*** Opening INFORMATION SHOWN ***

-- ==== Sys2Proof/Laws/Keeps.lean ====
section
/-! SUPPORT. What every effect of a command keeps, said once as a relation between the state before and the state after, and
its lemmas for the operations of Machine/Ops.lean. -/

namespace Sys2Proof.Machine

/-- The waiting commands stay, time never runs back, free values are only used up, what was sent stays sent, memory keeps its
canonical form and the RAS lists stay within their bounds and in order. -/
structure Keeps (s t : State) : Prop where
  pending : t.pending = s.pending
  rc : s.rc ≤ t.rc
  free : s.freeCtr ≤ t.freeCtr
  msix : s.out.msix <+: t.out.msix
  mgmt : s.out.mgmt <+: t.out.mgmt
  fabric : s.out.fabric <+: t.out.fabric
  mem : Memory.wf s.mem = true → Memory.wf t.mem = true
  ras : s.ras.ok → t.ras.ok

theorem Keeps.refl (s : State) : Keeps s s :=
  ⟨rfl, Nat.le_refl _, Nat.le_refl _, List.prefix_refl _, List.prefix_refl _, List.prefix_refl _, id, id⟩

theorem Keeps.trans {s t u : State} (h : Keeps s t) (k : Keeps t u) : Keeps s u :=
  ⟨k.pending.trans h.pending, Nat.le_trans h.rc k.rc, Nat.le_trans h.free k.free, h.msix.trans k.msix,
   h.mgmt.trans k.mgmt, h.fabric.trans k.fabric, k.mem ∘ h.mem, k.ras ∘ h.ras⟩

theorem Keeps.inv {s t : State} (h : Keeps s t) (hi : s.Inv) : t.Inv := ⟨h.mem hi.1, h.ras hi.2⟩

/-- A new state built with the old one's waiting commands. -/
theorem Keeps.set {s₀ s : State} (h : Keeps s₀ s)
    {rc freeCtr regs mem host frm hbm boot phys ras sec lnk col upd lup sts dsp} {out : OutState}
    (ht : s.rc ≤ rc) (hf : s.freeCtr ≤ freeCtr) (hm : Memory.wf s.mem = true → Memory.wf mem = true)
    (h1 : s.out.msix <+: out.msix) (h2 : s.out.mgmt <+: out.mgmt) (h3 : s.out.fabric <+: out.fabric)
    (hr : s.ras.ok → ras.ok) :
    Keeps s₀ ⟨s.pending, rc, freeCtr, regs, mem, host, frm, hbm, boot, phys, ras, sec, lnk, col, upd, lup, sts,
      dsp, out⟩ :=
  h.trans ⟨rfl, ht, hf, h1, h2, h3, hm, hr⟩

theorem RasState.ok_of_eq {r q : RasState} (hq : q.queue = r.queue) (hl : q.lastLoss = r.lastLoss) (h : r.ok) :
    q.ok := by
  unfold RasState.ok
  rw [hq, hl]; exact h

/-- A change of fields that the relation does not speak of; the RAS engine may change but for its queue and ring. -/
theorem Keeps.fields {s₀ s : State} (h : Keeps s₀ s) {regs host frm hbm boot phys ras sec lnk col upd lup sts dsp}
    (hq : ras.queue = s.ras.queue) (hl : ras.lastLoss = s.ras.lastLoss) :
    Keeps s₀ ⟨s.pending, s.rc, s.freeCtr, regs, s.mem, host, frm, hbm, boot, phys, ras, sec, lnk, col, upd, lup, sts,
      dsp, s.out⟩ :=
  h.set (Nat.le_refl _) (Nat.le_refl _) id (List.prefix_refl _) (List.prefix_refl _) (List.prefix_refl _) (RasState.ok_of_eq hq hl)

/-- The same with new memory that keeps the form. -/
theorem Keeps.withMem {s₀ s : State} (h : Keeps s₀ s) {regs mem host frm hbm boot phys ras sec lnk col upd lup sts dsp}
    (hm : Memory.wf s.mem = true → Memory.wf mem = true)
    (hq : ras.queue = s.ras.queue) (hl : ras.lastLoss = s.ras.lastLoss) :
    Keeps s₀ ⟨s.pending, s.rc, s.freeCtr, regs, mem, host, frm, hbm, boot, phys, ras, sec, lnk, col, upd, lup, sts,
      dsp, s.out⟩ :=
  h.set (Nat.le_refl _) (Nat.le_refl _) hm (List.prefix_refl _) (List.prefix_refl _) (List.prefix_refl _) (RasState.ok_of_eq hq hl)

/-- The same with more sent. -/
theorem Keeps.withOut {s₀ s : State} (h : Keeps s₀ s)
    {regs host frm hbm boot phys ras sec lnk col upd lup sts dsp} {out : OutState}
    (h1 : s.out.msix <+: out.msix) (h2 : s.out.mgmt <+: out.mgmt) (h3 : s.out.fabric <+: out.fabric)
    (hq : ras.queue = s.ras.queue) (hl : ras.lastLoss = s.ras.lastLoss) :
    Keeps s₀ ⟨s.pending, s.rc, s.freeCtr, regs, s.mem, host, frm, hbm, boot, phys, ras, sec, lnk, col, upd, lup, sts,
      dsp, out⟩ :=
  h.set (Nat.le_refl _) (Nat.le_refl _) id h1 h2 h3 (RasState.ok_of_eq hq hl)

/-- The same with other RAS lists. -/
theorem Keeps.withRas {s₀ s : State} (h : Keeps s₀ s) {regs host frm hbm boot phys ras sec lnk col upd lup sts dsp}
    (hr : s.ras.ok → ras.ok) :
    Keeps s₀ ⟨s.pending, s.rc, s.freeCtr, regs, s.mem, host, frm, hbm, boot, phys, ras, sec, lnk, col, upd, lup, sts,
      dsp, s.out⟩ :=
  h.set (Nat.le_refl _) (Nat.le_refl _) id (List.prefix_refl _) (List.prefix_refl _) (List.prefix_refl _) hr

/-- The same with free values used up and time gone on. -/
theorem Keeps.withTime {s₀ s : State} (h : Keeps s₀ s)
    {rc freeCtr regs host frm hbm boot phys ras sec lnk col upd lup sts dsp}
    (ht : s.rc ≤ rc) (hf : s.freeCtr ≤ freeCtr) (hq : ras.queue = s.ras.queue) (hl : ras.lastLoss = s.ras.lastLoss) :
    Keeps s₀ ⟨s.pending, rc, freeCtr, regs, s.mem, host, frm, hbm, boot, phys, ras, sec, lnk, col, upd, lup, sts,
      dsp, s.out⟩ :=
  h.set ht hf id (List.prefix_refl _) (List.prefix_refl _) (List.prefix_refl _) (RasState.ok_of_eq hq hl)

theorem Keeps.foldl {α : Type} {s₀ : State} {f : State → α → State} (hf : ∀ s a, Keeps s₀ s → Keeps s₀ (f s a))
    {s : State} (h : Keeps s₀ s) (xs : List α) : Keeps s₀ (xs.foldl f s) := by
  induction xs generalizing s with
  | nil => exact h
  | cons x xs ih => exact ih (hf s x h)

/-- A named intermediate state is dealt with first. -/
theorem Keeps.cut {s₀ s : State} {p : Prop} (h : Keeps s₀ s) (k : Keeps s₀ s → p) : p := k h

/-! ### The RAS lists -/

theorem rasBefore_asymm {a b : RasRecord} (h : rasBefore a b = true) : rasBefore b a = false := by
  simp only [rasBefore, Bool.or_eq_true, Bool.and_eq_true, decide_eq_true_eq, beq_iff_eq, Bool.or_eq_false_iff,
    Bool.and_eq_false_imp, decide_eq_false_iff_not] at h ⊢
  omega

theorem rasBefore_trans {a b c : RasRecord} (h : rasBefore a b = true) (k : rasBefore c b = false) :
    rasBefore c a = false := by
  simp only [rasBefore, Bool.or_eq_true, Bool.and_eq_true, decide_eq_true_eq, beq_iff_eq, Bool.or_eq_false_iff,
    Bool.and_eq_false_imp, decide_eq_false_iff_not] at h k ⊢
  omega

theorem mem_rasInsert {r c : RasRecord} {q : List RasRecord} (h : c ∈ rasInsert r q) : c = r ∨ c ∈ q := by
  induction q with
  | nil => simpa [rasInsert] using h
  | cons d q ih =>
    simp only [rasInsert] at h
    split at h
    · rcases List.mem_cons.1 h with h | h
      · exact .inl h
      · exact .inr h
    · rcases List.mem_cons.1 h with h | h
      · exact .inr (h ▸ List.mem_cons_self ..)
      · exact (ih h).imp id (List.mem_cons_of_mem _)

theorem rasInsert_sorted {r : RasRecord} {q : List RasRecord} (h : rasSorted q) : rasSorted (rasInsert r q) := by
  induction q with
  | nil => simp [rasInsert, rasSorted]
  | cons d q ih =>
    have hp := List.pairwise_cons.1 h
    simp only [rasInsert]
    split
    · next hb =>
      refine List.pairwise_cons.2 ⟨fun c hc => ?_, h⟩
      rcases List.mem_cons.1 hc with rfl | hc
      · exact rasBefore_asymm hb
      · exact rasBefore_trans hb (hp.1 c hc)
    · next hb =>
      refine List.pairwise_cons.2 ⟨fun c hc => ?_, ih hp.2⟩
      rcases mem_rasInsert hc with rfl | hc
      · simpa using hb
      · exact hp.1 c hc

theorem rasSorted_take {q : List RasRecord} (h : rasSorted q) (n : Nat) : rasSorted (q.take n) :=
  List.Pairwise.sublist (List.take_sublist n q) h

theorem rasSorted_drop {q : List RasRecord} (h : rasSorted q) (n : Nat) : rasSorted (q.drop n) :=
  List.Pairwise.sublist (List.drop_sublist n q) h

/-- The next record leaves the queue, or nothing changes but records still to come. -/
theorem rasBounds_drop {q l : List RasRecord} (h : rasBounds q l) : rasBounds (q.drop 1) l :=
  ⟨by have := h.1; rw [List.length_drop]; omega, rasSorted_drop h.2.1 1, h.2.2⟩

theorem rasBounds_clear {q l : List RasRecord} (h : rasBounds q l) : rasBounds q [] := ⟨h.1, h.2.1, by simp⟩

theorem rasBounds_ring {q l : List RasRecord} (h : rasBounds q l) (r : RasRecord) :
    rasBounds q ((l ++ [r]).drop ((l ++ [r]).length - 64)) :=
  ⟨h.1, h.2.1, by rw [List.length_drop]; omega⟩

theorem rasBounds_empty {q l : List RasRecord} (h : rasBounds q l) : rasBounds [] l :=
  ⟨by simp, List.Pairwise.nil, h.2.2⟩

theorem RasState.restart_ok {r : RasState} (h : r.ok) (cold : Bool) : (r.restart cold).ok := by
  unfold RasState.restart
  split
  · exact rasBounds_empty h
  · exact h

end Sys2Proof.Machine
end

*** Closing INFORMATION SHOWN ***

** TASK DETAILS **
From the first line of the data through the line with "structure Keeps (s t : State) : Prop where", quote each line exactly and add nothing else.

** RESULT OF THE TASK **
-- ==== Sys2Proof/Laws/Keeps.lean ====
section
/-! SUPPORT. What every effect of a command keeps, said once as a relation between the state before and the state after, and
its lemmas for the operations of Machine/Ops.lean. -/

namespace Sys2Proof.Machine

/-- The waiting commands stay, time never runs back, free values are only used up, what was sent stays sent, memory keeps its
canonical form and the RAS lists stay within their bounds and in order. -/
structure Keeps (s t : State) : Prop where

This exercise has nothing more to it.